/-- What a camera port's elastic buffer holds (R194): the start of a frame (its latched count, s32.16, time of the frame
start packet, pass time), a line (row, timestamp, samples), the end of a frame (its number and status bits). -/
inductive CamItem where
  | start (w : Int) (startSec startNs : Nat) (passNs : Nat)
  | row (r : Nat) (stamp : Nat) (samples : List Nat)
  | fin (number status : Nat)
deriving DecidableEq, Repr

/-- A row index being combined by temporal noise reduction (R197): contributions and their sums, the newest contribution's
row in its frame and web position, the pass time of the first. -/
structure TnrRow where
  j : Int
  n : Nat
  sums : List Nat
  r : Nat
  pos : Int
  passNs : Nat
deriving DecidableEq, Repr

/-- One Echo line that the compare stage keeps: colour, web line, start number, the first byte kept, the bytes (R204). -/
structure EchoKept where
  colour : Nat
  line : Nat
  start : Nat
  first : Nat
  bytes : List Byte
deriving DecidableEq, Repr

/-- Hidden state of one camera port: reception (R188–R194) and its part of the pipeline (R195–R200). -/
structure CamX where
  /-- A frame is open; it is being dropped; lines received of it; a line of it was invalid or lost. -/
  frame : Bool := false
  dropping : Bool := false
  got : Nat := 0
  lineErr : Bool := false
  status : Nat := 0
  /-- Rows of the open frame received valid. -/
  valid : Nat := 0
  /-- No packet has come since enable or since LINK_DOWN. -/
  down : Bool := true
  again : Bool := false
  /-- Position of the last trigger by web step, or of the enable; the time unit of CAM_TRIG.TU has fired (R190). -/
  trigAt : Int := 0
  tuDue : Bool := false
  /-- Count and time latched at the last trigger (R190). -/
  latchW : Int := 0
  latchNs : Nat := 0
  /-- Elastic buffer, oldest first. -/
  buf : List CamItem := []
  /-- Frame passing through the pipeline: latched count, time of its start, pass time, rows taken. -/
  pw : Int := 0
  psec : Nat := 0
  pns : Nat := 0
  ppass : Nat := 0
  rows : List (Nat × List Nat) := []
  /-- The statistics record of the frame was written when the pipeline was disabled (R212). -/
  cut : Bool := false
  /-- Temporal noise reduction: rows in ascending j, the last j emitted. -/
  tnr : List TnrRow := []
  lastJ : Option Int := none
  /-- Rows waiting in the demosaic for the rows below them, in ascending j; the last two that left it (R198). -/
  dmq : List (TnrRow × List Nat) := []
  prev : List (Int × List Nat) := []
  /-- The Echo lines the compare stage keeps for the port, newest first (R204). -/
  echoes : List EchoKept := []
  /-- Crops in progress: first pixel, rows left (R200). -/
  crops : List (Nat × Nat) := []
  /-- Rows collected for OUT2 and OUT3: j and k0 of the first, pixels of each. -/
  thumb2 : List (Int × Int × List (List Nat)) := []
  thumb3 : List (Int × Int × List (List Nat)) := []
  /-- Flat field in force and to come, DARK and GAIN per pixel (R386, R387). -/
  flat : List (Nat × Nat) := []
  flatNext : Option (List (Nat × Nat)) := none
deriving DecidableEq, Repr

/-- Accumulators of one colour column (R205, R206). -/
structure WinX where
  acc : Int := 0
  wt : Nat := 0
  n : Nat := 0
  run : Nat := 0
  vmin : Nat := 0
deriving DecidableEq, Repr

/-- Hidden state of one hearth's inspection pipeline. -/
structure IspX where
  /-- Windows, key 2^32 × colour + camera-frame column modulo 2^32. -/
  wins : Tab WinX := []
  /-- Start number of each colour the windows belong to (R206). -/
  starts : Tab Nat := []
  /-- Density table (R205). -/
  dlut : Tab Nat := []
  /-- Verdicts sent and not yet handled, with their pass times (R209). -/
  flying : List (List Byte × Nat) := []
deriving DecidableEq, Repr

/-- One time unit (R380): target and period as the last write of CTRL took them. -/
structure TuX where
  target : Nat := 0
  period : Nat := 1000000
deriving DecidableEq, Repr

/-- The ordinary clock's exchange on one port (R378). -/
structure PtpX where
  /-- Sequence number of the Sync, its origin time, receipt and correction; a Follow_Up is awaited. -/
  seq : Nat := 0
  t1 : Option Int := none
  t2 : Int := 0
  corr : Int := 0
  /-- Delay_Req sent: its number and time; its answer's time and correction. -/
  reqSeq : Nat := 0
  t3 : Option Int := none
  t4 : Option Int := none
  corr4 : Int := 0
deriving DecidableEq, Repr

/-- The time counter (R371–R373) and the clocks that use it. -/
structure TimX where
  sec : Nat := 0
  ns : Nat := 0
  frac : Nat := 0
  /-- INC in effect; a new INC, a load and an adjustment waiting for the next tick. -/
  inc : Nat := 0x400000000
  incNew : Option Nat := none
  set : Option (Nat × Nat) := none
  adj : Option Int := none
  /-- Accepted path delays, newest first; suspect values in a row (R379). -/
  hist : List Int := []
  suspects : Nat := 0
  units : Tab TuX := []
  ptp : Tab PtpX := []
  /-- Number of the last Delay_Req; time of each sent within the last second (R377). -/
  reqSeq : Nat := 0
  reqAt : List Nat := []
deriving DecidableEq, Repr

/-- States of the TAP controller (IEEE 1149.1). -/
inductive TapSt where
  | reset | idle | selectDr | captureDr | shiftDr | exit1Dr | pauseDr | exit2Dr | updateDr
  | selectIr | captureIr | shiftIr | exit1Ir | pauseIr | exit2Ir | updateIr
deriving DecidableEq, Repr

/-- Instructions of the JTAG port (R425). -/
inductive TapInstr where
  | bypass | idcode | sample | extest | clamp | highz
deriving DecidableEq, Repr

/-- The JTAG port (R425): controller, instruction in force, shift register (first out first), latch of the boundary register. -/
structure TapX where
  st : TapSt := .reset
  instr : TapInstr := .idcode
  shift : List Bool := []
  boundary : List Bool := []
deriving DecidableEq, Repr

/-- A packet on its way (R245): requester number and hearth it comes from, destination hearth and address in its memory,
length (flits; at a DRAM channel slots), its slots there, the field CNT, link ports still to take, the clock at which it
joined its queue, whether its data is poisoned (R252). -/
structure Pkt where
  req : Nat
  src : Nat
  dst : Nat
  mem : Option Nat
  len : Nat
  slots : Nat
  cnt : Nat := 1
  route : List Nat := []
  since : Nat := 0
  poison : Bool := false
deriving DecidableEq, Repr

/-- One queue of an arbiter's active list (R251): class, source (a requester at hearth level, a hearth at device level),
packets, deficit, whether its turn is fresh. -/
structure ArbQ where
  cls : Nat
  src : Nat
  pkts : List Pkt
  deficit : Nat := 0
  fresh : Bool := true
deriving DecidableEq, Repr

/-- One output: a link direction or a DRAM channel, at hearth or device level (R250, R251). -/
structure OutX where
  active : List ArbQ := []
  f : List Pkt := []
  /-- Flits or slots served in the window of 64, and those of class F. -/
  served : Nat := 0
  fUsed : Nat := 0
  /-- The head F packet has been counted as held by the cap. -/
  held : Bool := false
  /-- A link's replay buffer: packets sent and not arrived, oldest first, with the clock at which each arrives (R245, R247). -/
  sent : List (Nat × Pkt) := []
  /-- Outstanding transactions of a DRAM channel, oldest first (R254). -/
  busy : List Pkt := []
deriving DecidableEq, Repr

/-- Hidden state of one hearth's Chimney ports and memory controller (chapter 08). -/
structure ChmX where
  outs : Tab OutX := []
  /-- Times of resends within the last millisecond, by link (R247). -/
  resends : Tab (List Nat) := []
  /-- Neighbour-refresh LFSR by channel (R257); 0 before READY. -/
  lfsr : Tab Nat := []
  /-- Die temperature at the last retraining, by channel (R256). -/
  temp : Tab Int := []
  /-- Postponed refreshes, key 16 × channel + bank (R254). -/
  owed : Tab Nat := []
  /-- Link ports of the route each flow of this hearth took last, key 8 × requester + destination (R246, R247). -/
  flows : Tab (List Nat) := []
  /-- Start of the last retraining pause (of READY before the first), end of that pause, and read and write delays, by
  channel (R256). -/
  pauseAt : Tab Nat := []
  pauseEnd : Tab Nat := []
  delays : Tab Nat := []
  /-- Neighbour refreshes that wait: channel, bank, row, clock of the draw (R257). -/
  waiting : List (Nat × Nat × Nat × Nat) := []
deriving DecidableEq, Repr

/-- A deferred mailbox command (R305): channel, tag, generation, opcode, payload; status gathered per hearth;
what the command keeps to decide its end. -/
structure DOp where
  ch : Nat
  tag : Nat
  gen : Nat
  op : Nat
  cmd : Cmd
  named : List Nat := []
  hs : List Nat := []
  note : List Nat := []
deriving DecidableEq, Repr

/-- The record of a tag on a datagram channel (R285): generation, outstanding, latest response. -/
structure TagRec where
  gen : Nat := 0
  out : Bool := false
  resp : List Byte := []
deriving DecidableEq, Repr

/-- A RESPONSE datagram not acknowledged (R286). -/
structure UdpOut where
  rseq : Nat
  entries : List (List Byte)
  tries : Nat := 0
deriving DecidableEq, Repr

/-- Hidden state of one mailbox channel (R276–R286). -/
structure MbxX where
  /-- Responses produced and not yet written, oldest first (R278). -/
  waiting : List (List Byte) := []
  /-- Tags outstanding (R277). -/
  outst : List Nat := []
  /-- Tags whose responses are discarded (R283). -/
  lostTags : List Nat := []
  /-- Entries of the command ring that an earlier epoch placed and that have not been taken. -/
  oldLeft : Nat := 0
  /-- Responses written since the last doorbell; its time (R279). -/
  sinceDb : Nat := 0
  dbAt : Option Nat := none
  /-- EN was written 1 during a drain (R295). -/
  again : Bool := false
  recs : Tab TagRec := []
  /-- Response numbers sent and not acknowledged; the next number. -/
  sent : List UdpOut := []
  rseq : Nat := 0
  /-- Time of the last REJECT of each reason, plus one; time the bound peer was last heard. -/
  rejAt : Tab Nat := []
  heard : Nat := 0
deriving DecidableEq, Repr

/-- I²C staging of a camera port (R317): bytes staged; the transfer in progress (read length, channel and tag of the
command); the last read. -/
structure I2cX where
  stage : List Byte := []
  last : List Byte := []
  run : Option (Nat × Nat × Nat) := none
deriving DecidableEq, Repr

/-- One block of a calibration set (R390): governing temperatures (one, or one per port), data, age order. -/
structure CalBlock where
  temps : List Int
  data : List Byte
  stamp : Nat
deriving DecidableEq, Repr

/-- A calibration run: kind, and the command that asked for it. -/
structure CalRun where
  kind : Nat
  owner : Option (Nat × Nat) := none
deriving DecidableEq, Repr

> Work item
For the material, work out how many lines hold the string "active". Your reply must be the number alone.

> Response to the exercise
2